■ **Problem to solve**
Return, from the data below, each line that contains the word "count".

[Excerpts from a dataset]
■ ■ ■ ■ ■

theorem keep_discoveryPoll {P : Chip → Prop} (K : Keep P) (dt n : Nat) (acked : Bool) (m0 : Chip) (h0 : P m0) : P
    (discoveryPoll dt n acked m0) := by
  unfold discoveryPoll
  try dsimp only
  repeat' (first | with_reducible assumption | with_reducible apply keep_elapse K | with_reducible apply keep_Chip_setCam K
                 | with_reducible apply keep_Chip_setCamState K | with_reducible apply keep_Chip_sendCtrl K
                 | with_reducible apply keep_Chip_readBootstrap K | with_reducible apply keep_Chip_dropDiscovery K
                 | with_reducible apply keep_ite (P := P) | split
                 | with_reducible refine keep_lit K _ ?_ rfl rfl rfl rfl rfl rfl)

theorem keep_bringUpStepTimeout {P : Chip → Prop} (K : Keep P) (dt n : Nat) (m0 : Chip) (h0 : P m0) : P (bringUpStepTimeout
    dt n m0) := by
  unfold bringUpStepTimeout
  try dsimp only
  repeat' (first | with_reducible assumption | with_reducible apply keep_elapse K
                 | with_reducible apply keep_Chip_bringUpFails K | with_reducible apply keep_ite (P := P) | split)

theorem keep_bringUpRetry {P : Chip → Prop} (K : Keep P) (dt n : Nat) (m0 : Chip) (h0 : P m0) : P (bringUpRetry dt n m0) :=
    by
  unfold bringUpRetry
  try dsimp only
  repeat' (first | with_reducible assumption | with_reducible apply keep_elapse K
                 | with_reducible apply keep_Chip_beginBringUp K | with_reducible apply keep_ite (P := P) | split)

theorem keep_cameraLinkLost {P : Chip → Prop} (K : Keep P) (dt link : Nat) (m0 : Chip) (h0 : P m0) : P (cameraLinkLost dt
    link m0) := by
  unfold cameraLinkLost
  try dsimp only
  repeat' (first | with_reducible assumption | with_reducible apply keep_Chip_setFlag K | with_reducible apply keep_elapse K
                 | with_reducible apply keep_Chip_bringUpFails K | with_reducible apply keep_Chip_camLost K
                 | with_reducible apply keep_ite (P := P) | split)

theorem keep_reconnect {P : Chip → Prop} (K : Keep P) (dt n : Nat) (m0 : Chip) (h0 : P m0) : P (reconnect dt n m0) := by
  unfold reconnect
  try dsimp only
  repeat' (first | with_reducible assumption | with_reducible apply keep_elapse K
                 | with_reducible apply keep_Chip_beginBringUp K | split)

theorem keep_linkHold {P : Chip → Prop} (K : Keep P) (dt link : Nat) (hold : Bool) (m0 : Chip) (h0 : P m0) : P (linkHold dt
    link hold m0) := by
  unfold linkHold
  try dsimp only
  repeat' (first | with_reducible assumption | (intro _) | with_reducible apply keep_Chip_put K
                 | with_reducible apply keep_elapse K | with_reducible apply keep_Chip_setCamState K
                 | with_reducible apply keep_Chip_camDown K | with_reducible apply keep_Chip_pocEnable K
                 | with_reducible apply keep_Chip_beginBringUp K | with_reducible apply keep_forAll (P := P)
                 | with_reducible apply keep_ite (P := P) | split)

theorem keep_pocFault {P : Chip → Prop} (K : Keep P) (dt link : Nat) (m0 : Chip) (h0 : P m0) : P (pocFault dt link m0) := by
  unfold pocFault
  try dsimp only
  repeat' (first | with_reducible assumption | (intro _) | with_reducible apply keep_Chip_setFlag K
                 | with_reducible apply keep_elapse K | with_reducible apply keep_Chip_setPoc K
                 | with_reducible apply keep_Chip_pocEnable K | with_reducible apply keep_Chip_camLost K
                 | with_reducible apply keep_ite (P := P) | split
                 | with_reducible refine keep_lit K _ ?_ rfl rfl rfl rfl rfl rfl)

theorem keep_pocReenable {P : Chip → Prop} (K : Keep P) (dt link : Nat) (m0 : Chip) (h0 : P m0) : P (pocReenable dt link m0)
    := by
  unfold pocReenable
  try dsimp only
  repeat' (first | with_reducible assumption | with_reducible apply keep_elapse K | with_reducible apply keep_Chip_setPoc K
                 | with_reducible apply keep_Chip_pocEnable K | with_reducible apply keep_ite (P := P) | split
                 | with_reducible refine keep_lit K _ ?_ rfl rfl rfl rfl rfl rfl)

theorem keep_pocClear {P : Chip → Prop} (K : Keep P) (dt link : Nat) (m0 : Chip) (h0 : P m0) : P (pocClear dt link m0) := by
  unfold pocClear
  try dsimp only
  repeat' (first | with_reducible assumption | with_reducible apply keep_elapse K | with_reducible apply keep_Chip_setPoc K
                 | with_reducible apply keep_Chip_setCamState K | with_reducible apply keep_Chip_beginBringUp K
                 | with_reducible apply keep_ite (P := P) | split
                 | with_reducible refine keep_lit K _ ?_ rfl rfl rfl rfl rfl rfl)

theorem keep_Chip_sendTrigger {P : Chip → Prop} (K : Keep P) (c : CameraRec) (idx : Nat) (count : Int) (m : Chip) (h0 : P m)
    : P (Chip.sendTrigger c idx count m) := by
  unfold Chip.sendTrigger
  try dsimp only
  repeat' (first | with_reducible assumption | with_reducible apply keep_Chip_bump K | with_reducible apply keep_Chip_emit K
                 | with_reducible apply keep_Chip_draw K | with_reducible apply keep_Chip_setCam K
                 | with_reducible apply keep_Chip_voidLine K | with_reducible apply keep_Chip_dropSlots K
                 | with_reducible apply keep_Chip_orderLost K | with_reducible apply keep_ite (P := P) | dsimp only | split
                 | with_reducible refine keep_lit K _ ?_ rfl rfl rfl rfl rfl rfl)

theorem keep_Chip_trigger {P : Chip → Prop} (K : Keep P) (c : CameraRec) (idx : Nat) (cnt : Int) (m : Chip) (h0 : P m) : P
    (Chip.trigger c idx cnt m) := by
  unfold Chip.trigger
  try dsimp only
  repeat' (first | with_reducible assumption | with_reducible apply keep_Chip_setFlag K
                 | with_reducible apply keep_Chip_bump K | with_reducible apply keep_Chip_setCam K
                 | with_reducible apply keep_Chip_pipeTrigger K | with_reducible apply keep_Chip_voidLine K
                 | with_reducible apply keep_Chip_sendTrigger K | with_reducible apply keep_ite (P := P) | split
                 | with_reducible refine keep_lit K _ ?_ rfl rfl rfl rfl rfl rfl)

theorem keep_triggerDue {P : Chip → Prop} (K : Keep P) (dt n : Nat) (io : LineIo) (m0 : Chip) (h0 : P m0) : P (triggerDue dt
    n io m0) := by
  unfold triggerDue
  try dsimp only
  repeat' (first | with_reducible assumption | (intro _) | with_reducible apply keep_elapse K
                 | with_reducible apply keep_Chip_setCam K | with_reducible apply keep_Chip_linePaced K
                 | with_reducible apply keep_Chip_trigger K | with_reducible apply keep_ite (P := P) | split
                 | with_reducible refine keep_lit K _ ?_ rfl rfl rfl rfl rfl rfl)

theorem keep_lineTimeout {P : Chip → Prop} (K : Keep P) (dt n : Nat) (io : LineIo) (m0 : Chip) (h0 : P m0) : P (lineTimeout
    dt n io m0) := by
  unfold lineTimeout
  try dsimp only
  repeat' (first | with_reducible assumption | (intro _) | with_reducible apply keep_elapse K
                 | with_reducible apply keep_Chip_linePaced K | with_reducible apply keep_Chip_expireSlots K | split)

theorem keep_Chip_unsolicited {P : Chip → Prop} (K : Keep P) (link : Nat) (m : Chip) (h0 : P m) : P (Chip.unsolicited link
    m) := by
  unfold Chip.unsolicited
  try dsimp only
  repeat' (first | with_reducible assumption | with_reducible apply keep_Chip_setFlag K
                 | with_reducible apply keep_Chip_bump K)

theorem keep_Chip_captureLine {P : Chip → Prop} (K : Keep P) (c : CameraRec) (samples : List Nat) (m : Chip) (h0 : P m) : P
    (Chip.captureLine c samples m) := by
  unfold Chip.captureLine
  try dsimp only
  repeat' (first | with_reducible assumption | (intro _) | with_reducible apply keep_Chip_setCam K
                 | with_reducible apply keep_Chip_take K | with_reducible apply keep_Chip_putBytes K
                 | with_reducible apply keep_ite (P := P) | split
                 | with_reducible refine keep_lit K _ ?_ rfl rfl rfl rfl rfl rfl)

theorem keep_Chip_matchLine {P : Chip → Prop} (K : Keep P) (c : CameraRec) (samples : List Nat) (m : Chip) (h0 : P m) : P
    (Chip.matchLine c samples m) := by
  unfold Chip.matchLine
  try dsimp only
  repeat' (first | with_reducible assumption | (intro _) | with_reducible apply keep_Chip_setFlag K
                 | with_reducible apply keep_Chip_bump K | with_reducible apply keep_Chip_setCam K
                 | with_reducible apply keep_Chip_take K | with_reducible apply keep_Chip_writeLineRec K
                 | with_reducible apply keep_Chip_pipeLine K | with_reducible apply keep_Chip_voidSlot K
                 | with_reducible apply keep_Chip_unsolicited K | with_reducible apply keep_ite (P := P) | split
                 | with_reducible refine keep_lit K _ ?_ rfl rfl rfl rfl rfl rfl)

theorem keep_lineComplete {P : Chip → Prop} (K : Keep P) (dt n : Nat) (samples : List Nat) (io : LineIo) (m0 : Chip) (h0 : P
    m0) : P (lineComplete dt n samples io m0) := by
  unfold lineComplete
  try dsimp only
  repeat' (first | with_reducible assumption | (intro _) | with_reducible apply keep_elapse K
                 | with_reducible apply keep_Chip_linePaced K | with_reducible apply keep_Chip_expireSlots K
                 | with_reducible apply keep_Chip_captureLine K | with_reducible apply keep_Chip_matchLine K
                 | with_reducible apply keep_ite (P := P) | split)

theorem keep_Chip_linesLost {P : Chip → Prop} (K : Keep P) (c : CameraRec) (lost : Option Nat) (m : Chip) (h0 : P m) : P
    (Chip.linesLost c lost m) := by
  unfold Chip.linesLost
  try dsimp only
  repeat' (first | with_reducible assumption | with_reducible apply keep_Chip_dropSlots K
                 | with_reducible apply keep_Chip_orderLost K | split)

theorem keep_Chip_showHeader {P : Chip → Prop} (K : Keep P) (c : CameraRec) (h : ImgHeader) (m : Chip) (h0 : P m) : P
    (Chip.showHeader c h m) := by
  unfold Chip.showHeader
  try dsimp only
  repeat' (first | with_reducible assumption | with_reducible apply keep_Chip_put K)

theorem keep_Chip_headerIn {P : Chip → Prop} (K : Keep P) (c : CameraRec) (link : Nat) (h : ImgHeader) (m : Chip) (h0 : P m)
    : P (Chip.headerIn c link h m) := by
  unfold Chip.headerIn
  try dsimp only
  repeat' (first | with_reducible assumption | (intro _) | with_reducible apply keep_Chip_setFlag K
                 | with_reducible apply keep_Chip_bump K | with_reducible apply keep_Chip_setCam K
                 | with_reducible apply keep_Chip_syncReset K | with_reducible apply keep_Chip_setCamState K
                 | with_reducible apply keep_Chip_showHeader K | with_reducible apply keep_ite (P := P)
                 | with_reducible refine keep_lit K _ ?_ rfl rfl rfl rfl rfl rfl)

theorem keep_Chip_sizeDrop {P : Chip → Prop} (K : Keep P) (c : CameraRec) (link : Nat) (m : Chip) (h0 : P m) : P
    (Chip.sizeDrop c link m) := by
  unfold Chip.sizeDrop
  try dsimp only
  repeat' (first | with_reducible assumption | (intro _) | with_reducible apply keep_Chip_setFlag K
                 | with_reducible apply keep_Chip_bump K | with_reducible apply keep_Chip_setCam K
                 | with_reducible apply keep_Chip_voidLine K | with_reducible apply keep_forAll (P := P)
                 | with_reducible apply keep_ite (P := P) | split
                 | with_reducible refine keep_lit K _ ?_ rfl rfl rfl rfl rfl rfl)

theorem keep_streamPacket {P : Chip → Prop} (K : Keep P) (dt : Nat) (k : StreamPkt) (m0 : Chip) (h0 : P m0) : P
    (streamPacket dt k m0) := by
  unfold streamPacket
  try dsimp only
  repeat' (first | with_reducible assumption | (intro _) | with_reducible apply keep_Chip_setFlag K
                 | with_reducible apply keep_Chip_setFlagIf K | with_reducible apply keep_Chip_bump K
                 | with_reducible apply keep_Chip_bumpIf K | with_reducible apply keep_elapse K
                 | with_reducible apply keep_Chip_setCam K | with_reducible apply keep_Chip_unsolicited K
                 | with_reducible apply keep_Chip_linesLost K | with_reducible apply keep_Chip_headerIn K
                 | with_reducible apply keep_Chip_sizeDrop K | with_reducible apply keep_ite (P := P) | split
                 | with_reducible refine keep_lit K _ ?_ rfl rfl rfl rfl rfl rfl)

theorem keep_Chip_auditAck {P : Chip → Prop} (K : Keep P) (c : CameraRec) (v : Nat) (m : Chip) (h0 : P m) : P (Chip.auditAck
    c v m) := by
  unfold Chip.auditAck
  try dsimp only
  repeat' (first | with_reducible assumption | with_reducible apply keep_Chip_setCam K
                 | with_reducible apply keep_Chip_orderLost K | with_reducible apply keep_ite (P := P) | split
                 | with_reducible refine keep_lit K _ ?_ rfl rfl rfl rfl rfl rfl)

theorem keep_controlAck {P : Chip → Prop} (K : Keep P) (dt n tag value : Nat) (m0 : Chip) (h0 : P m0) : P (controlAck dt n
    tag value m0) := by
  unfold controlAck
  try dsimp only
  repeat' (first | with_reducible assumption | (intro _) | with_reducible apply keep_Chip_emit K
                 | with_reducible apply keep_elapse K | with_reducible apply keep_Chip_setCam K
                 | with_reducible apply keep_Chip_readBootstrap K | with_reducible apply keep_Chip_unsolicited K
                 | with_reducible apply keep_Chip_auditAck K | with_reducible apply keep_ite (P := P) | split
                 | with_reducible refine keep_lit K _ ?_ rfl rfl rfl rfl rfl rfl)

theorem keep_Chip_ctrlDead {P : Chip → Prop} (K : Keep P) (c : CameraRec) (dead : List CtrlCmd) (m : Chip) (h0 : P m) : P
    (Chip.ctrlDead c dead m) := by
  unfold Chip.ctrlDead
  try dsimp only
  repeat' (first | with_reducible assumption | (intro _) | with_reducible apply keep_Chip_setFlag K
                 | with_reducible apply keep_Chip_emit K | with_reducible apply keep_Chip_setCam K
                 | with_reducible apply keep_Chip_bringUpFails K | with_reducible apply keep_forAll (P := P)
                 | with_reducible apply keep_ite (P := P) | with_reducible refine keep_lit K _ ?_ rfl rfl rfl rfl rfl rfl)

■ ■ ■ ■ ■

■ **Task solution**
theorem keep_Chip_sendTrigger {P : Chip → Prop} (K : Keep P) (c : CameraRec) (idx : Nat) (count : Int) (m : Chip) (h0 : P m)
    : P (Chip.sendTrigger c idx count m) := by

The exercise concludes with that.